Using Combiner in Hbase during MapReduce

We all know the importance of the Combiner during the MapReduce from the Hadoop world! The combiner is the reduce type of function during the map operation. This brings the advantage of the local reduction of data when the map output is still in memory without the cost of Disk IO, also the amount of data flow to the reducer is reduced based on the application.

HBase wiki pages provides multiple examples of the Map Reduce with source as HBase table and also destination as HBase table. The following snapshot shows the example of the MapReduce job with Combiner that reads from the data from a table and writes the results to a table.

The following MapReduce example reads the employee HBase table and calculates the count of employees in each city using Combiner.

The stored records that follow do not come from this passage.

def execChan (c : Ctl) (r e : BitVec 6) (cfg : BitVec 32) (s : State) : Host.Outcome State Fault Refusal :=
  issue c fFarLate s fun s =>
    if s.leak r then leakTrap r
    else if s.leak e then leakTrap e
    else
      let die := dieOf s.core
      let d := s.me.dom
      let code := bits cfg 3 0
      let keyable := cfg.getLsbD 4
      let zero : List Result := [.g r (GReg.data 0), .g e (GReg.data 0)]
      let go := fun (t : State) (res : List Result) => Eff.wait (.result t.ids) (t.reply s.core s.k res c.set [] 0 s.cx.pc)
      match s.freeRecord die d keyable, s.freeRing d (128 * 2 ^ (code + 4)) with
      | some (k, area), some va =>
        let s := s.walkReady d va
        let base := match s.translate d va 128 .write with
          | .ok p => p.pa
          | .bad _ => 0
        let x : ChanRec := { domain := d, keyable := keyable, ringCode := code, sTransit := false, rTransit := false, sClosed := false,
                             rClosed := false, mergeHold := none, spill := [], ranges := 1, starts := [], nexts := [], sgen := 0,
                             rgen := 0, keyMask := 0, sloc := s.core, rlocs := [(0, s.core)], sendCounter := 0, accept := 0, expected := 0,
                             final := 0, marked := [], credits := none, discard := 0, twinsAway := [], backlog := 0, ring := [], ringHead := 0, ringTail := 0,
                             ringFull := false, ringBase := base, ringVa := va, areaEntry := area, stuck := [] }
        let dev := s.lodge.deviceId
        go (s.putRec k x) [.g r { bits := makeEnd d dev k false, tag := true, endst := 0 },
                           .g e { bits := makeEnd d dev k true, tag := true, endst := 0 }]
      | _, _ => go s zero

/-! ## SEND (R258) -/

/-- The w register an entry writes. -/
def WEntry.writesW (e : WEntry) (p : Nat) : Bool :=
  match e.op with
  | .cmp _ | .mand .. | .mor .. | .mnot _ | .extr _ | .stl | .stx | .mwracc .. | .mstacc _ | .skip => false
  | .fbin .. | .ffma _ | .fun1 .. | .ibin .. | .sel | .perm | .shuf | .bcast | .ins _ | .rsum _ | .rmax _ | .rmin _ | .cvt .. | .pxenc ..
  | .pxdec .. | .ldl | .ldx | .mov | .mrdacc .. => e.d == p
/-- The result of an earlier wide instruction of the context for a register has not landed. -/
def Core.wPending (c : Core) (k p : Nat) : Bool :=
  (c.wq.any fun e => e.ctx == k && e.writesW p) || c.land.any fun l => l.ctx == k && !l.late && match l.res with
    | .w q _ _ => q == p
    | .g .. | .q .. | .m .. | .s .. | .none => false

/-- The checks of a carried end (R258). -/
def State.carriedCheck (s : State) (n : BitVec 6) : Option (BitVec 8 × W64) :=
  let r := s.gReg n
  if !r.tag then some (cCAPTAG, 0)
  else if capKind r.bits ≠ 3 then some (cCAPTAG, BitVec.ofNat 64 (capKind r.bits))
  else if endDomain r.bits ≠ s.me.dom then some (cENDDOM, (endDomain r.bits).setWidth 64)
  else if !r.bits.getLsbD bitMOVE then some (cCAPPERM, n.setWidth 64)
  else if endRecv r.bits && (match s.endRecord r.bits with
      | some x => x.keyed
      | none => false) then some (cENDSPLIT, n.setWidth 64)
  else none

/-- Payload bytes and their number. -/
def State.payload (s : State) : Payload → BitVec 512 × Nat
  | .g n => ((s.readG n).setWidth 512, 8)
  | .small v => ((small64 v).setWidth 512, 8)
  | .w o len =>
    let n := 4 * (len.toNat + 1)
    (BitVec.ofNat 512 ((s.me.wReg (s.resolveW o).get).toNat % 2 ^ (8 * n)), n)
def State.payloadRes (s : State) : Payload → List WRes
  | .g _ | .small _ => []
  | .w o _ => [s.resolveW o]
def State.payloadPending (s : State) : Payload → Bool
  | .g _ | .small _ => false
  | .w o _ => s.me.wPending s.k (s.resolveW o).get

/-- A stage stops being armed, and its monitors are free (R322). -/
def State.disarmStage (s : State) (id : Nat) : State :=
  { s with
    stages := s.stages.map fun p => if p.1 = id then (p.1, { p.2 with armed := false, record := Config.noRecord }) else p
    monitors := s.monitors.map fun p => if (p.2.stage.map fun x => x.1) = some id then (p.1, Monitor.init) else p }
/-- The armed input end of a stage is sent away (R322). -/
def State.disarmEnd (s : State) (b : W128) : State :=
  if endRecv b && endDevice b == s.lodge.deviceId then
    (s.stages.filter fun p => p.2.armed && p.2.record == endRec b).foldl (fun t p => t.disarmStage p.1) s
  else s

/-- The devices that hold a channel's record and, for a record here, its receive end can be reached (R270). -/
def State.channelReachable (s : State) (b : W128) : Bool :=
  if endDevice b = s.lodge.deviceId then (s.endRecord b).all s.holdersReachable else s.reachable (endDevice b)
def execSend (c : Ctl) (qd : BitVec 3) (e : BitVec 6) (v : Payload) (carried : Option (BitVec 6)) (s : State) : Host.Outcome State Fault Refusal :=
  issue c fFarLate s fun s =>
    match firstBad (s.payloadRes v) with
    | some n => .trap cALLOT n
    | none =>
      match s.endCheck e (some false) bitUSE with
      | some (cause, val) => .trap cause val
      | none =>
        if s.payloadPending v then .hold
        else
          match carried.bind s.carriedCheck with
          | some (cause, val) => .trap cause val
          | none =>
            let r := s.gReg e
            if Config.sendSlots ≤ s.me.sendq.length || !s.channelReachable r.bits then .hold
            else
              let p := s.payload v
              let inner := carried.map s.gReg
              let m : Msg := { device := endDevice r.bits, record := endRec r.bits, len := BitVec.ofNat 7 p.2, closure := false,
                               forwarded := false, holder := 0, seq := r.endst, key := 0, payload := p.1,
                               carried := inner.map fun x => nextGen x.bits,
                               ack := some { gang := s.me.proc.gang, core := s.core, ctx := s.k, q := qd, sb := c.set, issued := s.cyc, after := s.me.poIds s.k } }
              let t := s.updCx fun x => x.setG e { r with endst := r.endst + 1 }
              let t := (t.updProc s.core fun q => { q with sent := q.sent + 1 }).count s.core 7
              let t := (t.updMe fun q => { q with sendq := q.sendq ++ [m] }).flow (.ctx s.core s.k) (.msg m.record m.seq)
              match carried, inner with
              | some n, some x =>
                let t := (t.updCx fun y => y.setG n (GReg.data 0)).disarmEnd x.bits
                let gen := endGen x.bits + 1
                let t := if endDevice x.bits = s.lodge.deviceId then t else t.leave s.core x.bits gen x.endst
                .done (t.later (.leaveNotice (endRec x.bits) (endRecv x.bits) gen x.endst s.core (some m)))
              | _, _ => .done (t.inject m)

/-! ## RECV and TRYRECV (R259) -/

def recvRes (s : State) : RDst → List WRes
  | .g _ => []
  | .w o => [s.resolveW o]
def recvG : RDst → Option (BitVec 6)
  | .g n => some n
  | .w _ => none
def State.recvW (s : State) : RDst → Nat
  | .g _ => 0
  | .w o => (s.resolveW o).get
/-- The checks at issue, in order; the register that leaks. -/
def State.recvLeak (s : State) (d : RDst) (carried : Option (BitVec 6)) : Option (BitVec 6) :=
  match recvG d with
  | some n => if s.leak n then some n else carried.filter s.leak
  | none => carried.filter s.leak

/-- The common part of RECV and TRYRECV; `absent` is what an absent message means. -/
def recvIssue (s : State) (c : Ctl) (d : RDst) (e : BitVec 6) (carried : Option (BitVec 6)) (qd : BitVec 3) (absent : Eff) : Eff :=
  match firstBad (recvRes s d) with
  | some n => .trap cALLOT n
  | none =>
    match s.endCheck e (some true) bitUSE with
    | some (cause, val) => .trap cause val
    | none =>
      match s.recvLeak d carried with
      | some n => leakTrap n
      | none =>
        if (recvG d).isNone && s.me.wPending s.k (s.recvW d) then .hold
        else
          match s.recvNow s.core s.k (recvG d) (s.recvW d) e carried qd with
          | .absent => absent
          | .leak v => .trap cENDLEAK v
          | .ok t res a => .done (t.landGot s.core s.k c.set res a carried)

def fRecv : Form := fFarYieldLate
def execRecv (c : Ctl) (d : RDst) (e : BitVec 6) (carried : Option (BitVec 6)) (qd : BitVec 3) (s : State) : Host.Outcome State Fault Refusal :=
  issue c fRecv s fun s => recvIssue s c d e carried qd (.wait (.recv (recvG d) (s.recvW d) e carried qd c.set) s)
def execTryrecv (c : Ctl) (d : RDst) (e : BitVec 6) (carried : Option (BitVec 6)) (qd : BitVec 3) (s : State) : Host.Outcome State Fault Refusal :=
  issue c fFarLate s fun s =>
    recvIssue s c d e carried qd (.done (s.landAll s.core s.k c.set [recvResult (recvG d) (s.recvW d) 0, .q qd false]))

import org.apache.hadoop.conf.Configuration;
import org.apache.hadoop.hbase.HBaseConfiguration;
import org.apache.hadoop.hbase.client.Put;
import org.apache.hadoop.hbase.client.Result;
import org.apache.hadoop.hbase.client.Scan;
import org.apache.hadoop.hbase.io.ImmutableBytesWritable;
import org.apache.hadoop.hbase.mapreduce.TableMapReduceUtil;
import org.apache.hadoop.hbase.mapreduce.TableMapper;
import org.apache.hadoop.hbase.mapreduce.TableReducer;
import org.apache.hadoop.hbase.util.Bytes;
import org.apache.hadoop.io.IntWritable;
import org.apache.hadoop.io.Text;
import org.apache.hadoop.mapreduce.Job;

public class HbaseCombinerExample {

  public static class MyMapper extends TableMapper<Text, IntWritable> {

    private final IntWritable ONE = new IntWritable(1);
    private Text text = new Text();

    public void map(ImmutableBytesWritable row, Result value,
        Context context) throws IOException, InterruptedException {
      String val = new String(value.getValue(Bytes.toBytes("data"),
          Bytes.toBytes("city")));
      text.set(val); // we can only emit Writables...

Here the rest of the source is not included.